[Opening MATERIAL PROVIDED section]
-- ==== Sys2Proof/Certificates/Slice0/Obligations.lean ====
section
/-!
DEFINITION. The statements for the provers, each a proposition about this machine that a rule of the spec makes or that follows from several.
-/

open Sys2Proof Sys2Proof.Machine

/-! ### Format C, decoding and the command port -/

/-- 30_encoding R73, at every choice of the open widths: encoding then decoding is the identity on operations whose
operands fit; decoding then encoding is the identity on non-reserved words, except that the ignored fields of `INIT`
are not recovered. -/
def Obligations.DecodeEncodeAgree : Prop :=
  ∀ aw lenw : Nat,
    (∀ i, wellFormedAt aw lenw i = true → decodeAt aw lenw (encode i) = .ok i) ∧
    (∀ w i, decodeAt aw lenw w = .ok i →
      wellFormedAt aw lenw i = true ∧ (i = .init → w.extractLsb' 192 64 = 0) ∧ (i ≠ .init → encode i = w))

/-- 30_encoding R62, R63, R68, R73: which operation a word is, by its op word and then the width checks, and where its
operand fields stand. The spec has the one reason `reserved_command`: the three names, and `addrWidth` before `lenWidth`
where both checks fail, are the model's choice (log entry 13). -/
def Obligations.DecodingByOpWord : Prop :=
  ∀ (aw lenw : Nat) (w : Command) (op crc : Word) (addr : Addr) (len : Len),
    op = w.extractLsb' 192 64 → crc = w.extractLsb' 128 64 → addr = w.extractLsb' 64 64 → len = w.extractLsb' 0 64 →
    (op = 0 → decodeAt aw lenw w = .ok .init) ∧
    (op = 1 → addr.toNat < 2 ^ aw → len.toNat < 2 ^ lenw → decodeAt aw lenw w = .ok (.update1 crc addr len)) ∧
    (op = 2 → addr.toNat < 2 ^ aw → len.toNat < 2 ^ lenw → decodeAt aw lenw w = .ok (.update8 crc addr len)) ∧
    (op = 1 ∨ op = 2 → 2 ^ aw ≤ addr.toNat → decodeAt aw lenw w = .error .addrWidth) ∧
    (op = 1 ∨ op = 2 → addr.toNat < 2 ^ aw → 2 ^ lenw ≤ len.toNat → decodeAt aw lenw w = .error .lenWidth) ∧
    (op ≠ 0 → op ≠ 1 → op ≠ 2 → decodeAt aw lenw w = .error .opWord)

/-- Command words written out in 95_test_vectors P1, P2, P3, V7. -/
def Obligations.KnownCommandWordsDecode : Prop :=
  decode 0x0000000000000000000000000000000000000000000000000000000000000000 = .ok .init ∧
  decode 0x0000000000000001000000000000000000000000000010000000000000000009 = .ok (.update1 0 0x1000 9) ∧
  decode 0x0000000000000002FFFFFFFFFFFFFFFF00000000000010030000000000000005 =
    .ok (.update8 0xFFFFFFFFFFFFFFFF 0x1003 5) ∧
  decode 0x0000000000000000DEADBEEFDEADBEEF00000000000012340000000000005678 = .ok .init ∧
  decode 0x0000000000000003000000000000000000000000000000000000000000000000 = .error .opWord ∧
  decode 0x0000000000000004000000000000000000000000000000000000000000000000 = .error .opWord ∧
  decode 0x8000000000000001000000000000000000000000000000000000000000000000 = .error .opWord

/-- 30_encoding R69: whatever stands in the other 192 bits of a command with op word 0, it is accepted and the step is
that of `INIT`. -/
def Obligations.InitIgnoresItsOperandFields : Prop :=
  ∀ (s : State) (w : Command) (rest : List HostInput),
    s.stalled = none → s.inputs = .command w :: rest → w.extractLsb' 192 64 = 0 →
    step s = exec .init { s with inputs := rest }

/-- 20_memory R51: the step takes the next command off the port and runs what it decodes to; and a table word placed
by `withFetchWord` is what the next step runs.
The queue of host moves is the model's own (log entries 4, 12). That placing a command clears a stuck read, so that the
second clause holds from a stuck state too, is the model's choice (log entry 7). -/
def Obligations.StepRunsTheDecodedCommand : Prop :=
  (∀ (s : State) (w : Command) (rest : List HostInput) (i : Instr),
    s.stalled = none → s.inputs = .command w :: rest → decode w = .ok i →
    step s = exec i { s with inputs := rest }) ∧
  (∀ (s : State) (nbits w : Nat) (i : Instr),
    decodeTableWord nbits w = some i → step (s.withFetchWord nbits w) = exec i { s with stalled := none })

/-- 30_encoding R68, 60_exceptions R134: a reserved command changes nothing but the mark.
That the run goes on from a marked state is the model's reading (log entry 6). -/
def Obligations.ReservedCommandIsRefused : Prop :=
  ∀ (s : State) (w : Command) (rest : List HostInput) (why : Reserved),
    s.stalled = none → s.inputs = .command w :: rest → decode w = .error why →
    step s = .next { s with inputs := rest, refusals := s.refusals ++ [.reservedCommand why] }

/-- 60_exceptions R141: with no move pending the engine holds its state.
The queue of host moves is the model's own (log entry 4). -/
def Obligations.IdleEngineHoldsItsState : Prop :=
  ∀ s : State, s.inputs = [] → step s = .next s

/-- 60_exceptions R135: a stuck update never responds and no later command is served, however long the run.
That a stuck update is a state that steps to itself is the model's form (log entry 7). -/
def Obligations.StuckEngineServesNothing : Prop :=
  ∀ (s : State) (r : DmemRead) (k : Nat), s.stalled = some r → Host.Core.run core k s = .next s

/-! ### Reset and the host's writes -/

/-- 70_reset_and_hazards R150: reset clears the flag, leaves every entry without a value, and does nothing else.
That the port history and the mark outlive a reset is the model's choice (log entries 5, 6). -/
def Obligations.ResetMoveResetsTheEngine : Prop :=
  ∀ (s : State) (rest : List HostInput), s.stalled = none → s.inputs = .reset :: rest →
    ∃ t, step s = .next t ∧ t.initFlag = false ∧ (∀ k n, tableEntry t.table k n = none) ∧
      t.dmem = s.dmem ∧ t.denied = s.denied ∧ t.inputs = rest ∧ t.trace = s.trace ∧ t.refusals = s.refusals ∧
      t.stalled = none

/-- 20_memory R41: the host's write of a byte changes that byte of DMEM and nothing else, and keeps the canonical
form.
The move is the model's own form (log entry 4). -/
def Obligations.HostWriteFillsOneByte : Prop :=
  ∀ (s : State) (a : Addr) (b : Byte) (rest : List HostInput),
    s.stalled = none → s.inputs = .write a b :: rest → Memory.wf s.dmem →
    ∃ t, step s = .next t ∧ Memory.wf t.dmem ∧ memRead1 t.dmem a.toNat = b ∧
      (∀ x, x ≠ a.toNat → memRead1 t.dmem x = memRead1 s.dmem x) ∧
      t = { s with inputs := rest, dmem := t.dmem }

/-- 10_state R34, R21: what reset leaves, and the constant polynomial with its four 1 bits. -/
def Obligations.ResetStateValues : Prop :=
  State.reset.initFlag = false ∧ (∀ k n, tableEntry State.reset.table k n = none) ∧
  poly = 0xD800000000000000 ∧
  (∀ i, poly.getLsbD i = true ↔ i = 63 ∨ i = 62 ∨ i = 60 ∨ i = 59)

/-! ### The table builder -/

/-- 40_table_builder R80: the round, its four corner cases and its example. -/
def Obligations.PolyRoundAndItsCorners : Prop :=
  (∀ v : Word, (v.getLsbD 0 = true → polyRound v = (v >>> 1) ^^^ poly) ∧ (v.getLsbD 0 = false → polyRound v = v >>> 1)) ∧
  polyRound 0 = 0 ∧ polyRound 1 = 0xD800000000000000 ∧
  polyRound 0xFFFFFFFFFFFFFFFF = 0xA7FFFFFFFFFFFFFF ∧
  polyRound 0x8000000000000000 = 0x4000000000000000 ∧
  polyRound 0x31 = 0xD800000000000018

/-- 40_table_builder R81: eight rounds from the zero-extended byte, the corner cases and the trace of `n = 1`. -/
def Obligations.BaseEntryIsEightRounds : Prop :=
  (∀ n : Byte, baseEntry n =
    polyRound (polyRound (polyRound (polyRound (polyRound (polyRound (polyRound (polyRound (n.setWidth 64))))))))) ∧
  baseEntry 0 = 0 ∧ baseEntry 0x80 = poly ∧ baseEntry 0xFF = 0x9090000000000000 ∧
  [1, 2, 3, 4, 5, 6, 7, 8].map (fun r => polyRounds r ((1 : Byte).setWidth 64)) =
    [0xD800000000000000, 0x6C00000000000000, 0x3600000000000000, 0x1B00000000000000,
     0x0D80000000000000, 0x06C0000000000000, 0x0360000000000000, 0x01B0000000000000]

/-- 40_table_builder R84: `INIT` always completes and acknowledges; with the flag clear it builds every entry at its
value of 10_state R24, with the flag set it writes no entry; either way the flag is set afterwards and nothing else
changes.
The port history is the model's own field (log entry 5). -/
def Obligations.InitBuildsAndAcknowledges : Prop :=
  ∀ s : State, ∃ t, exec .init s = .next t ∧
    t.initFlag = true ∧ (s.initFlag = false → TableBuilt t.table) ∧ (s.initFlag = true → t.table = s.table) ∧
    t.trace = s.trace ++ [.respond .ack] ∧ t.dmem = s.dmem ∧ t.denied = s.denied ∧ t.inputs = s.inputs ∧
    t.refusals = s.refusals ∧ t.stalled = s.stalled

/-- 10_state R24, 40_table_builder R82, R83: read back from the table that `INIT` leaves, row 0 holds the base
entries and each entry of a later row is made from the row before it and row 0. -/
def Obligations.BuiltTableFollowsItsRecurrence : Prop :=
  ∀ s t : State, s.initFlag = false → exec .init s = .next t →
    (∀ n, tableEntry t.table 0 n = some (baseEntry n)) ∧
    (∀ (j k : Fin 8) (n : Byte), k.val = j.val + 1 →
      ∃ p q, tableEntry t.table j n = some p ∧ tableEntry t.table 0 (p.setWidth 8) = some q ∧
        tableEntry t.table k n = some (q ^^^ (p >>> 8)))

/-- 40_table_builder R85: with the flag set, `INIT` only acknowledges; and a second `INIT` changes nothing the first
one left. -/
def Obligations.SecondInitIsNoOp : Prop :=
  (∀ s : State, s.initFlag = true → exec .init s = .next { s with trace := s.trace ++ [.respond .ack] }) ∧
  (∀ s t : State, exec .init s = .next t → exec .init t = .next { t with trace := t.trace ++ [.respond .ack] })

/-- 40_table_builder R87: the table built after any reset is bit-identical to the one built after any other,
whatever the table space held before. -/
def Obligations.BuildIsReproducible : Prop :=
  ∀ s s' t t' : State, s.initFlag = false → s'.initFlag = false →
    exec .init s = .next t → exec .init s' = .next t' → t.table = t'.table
[Closing MATERIAL PROVIDED section]
The required answer is each line of the entries containing the string "history".

That the port history and the mark outlive a reset is the model's choice (log entries 5, 6). -/
The port history is the model's own field (log entry 5). -/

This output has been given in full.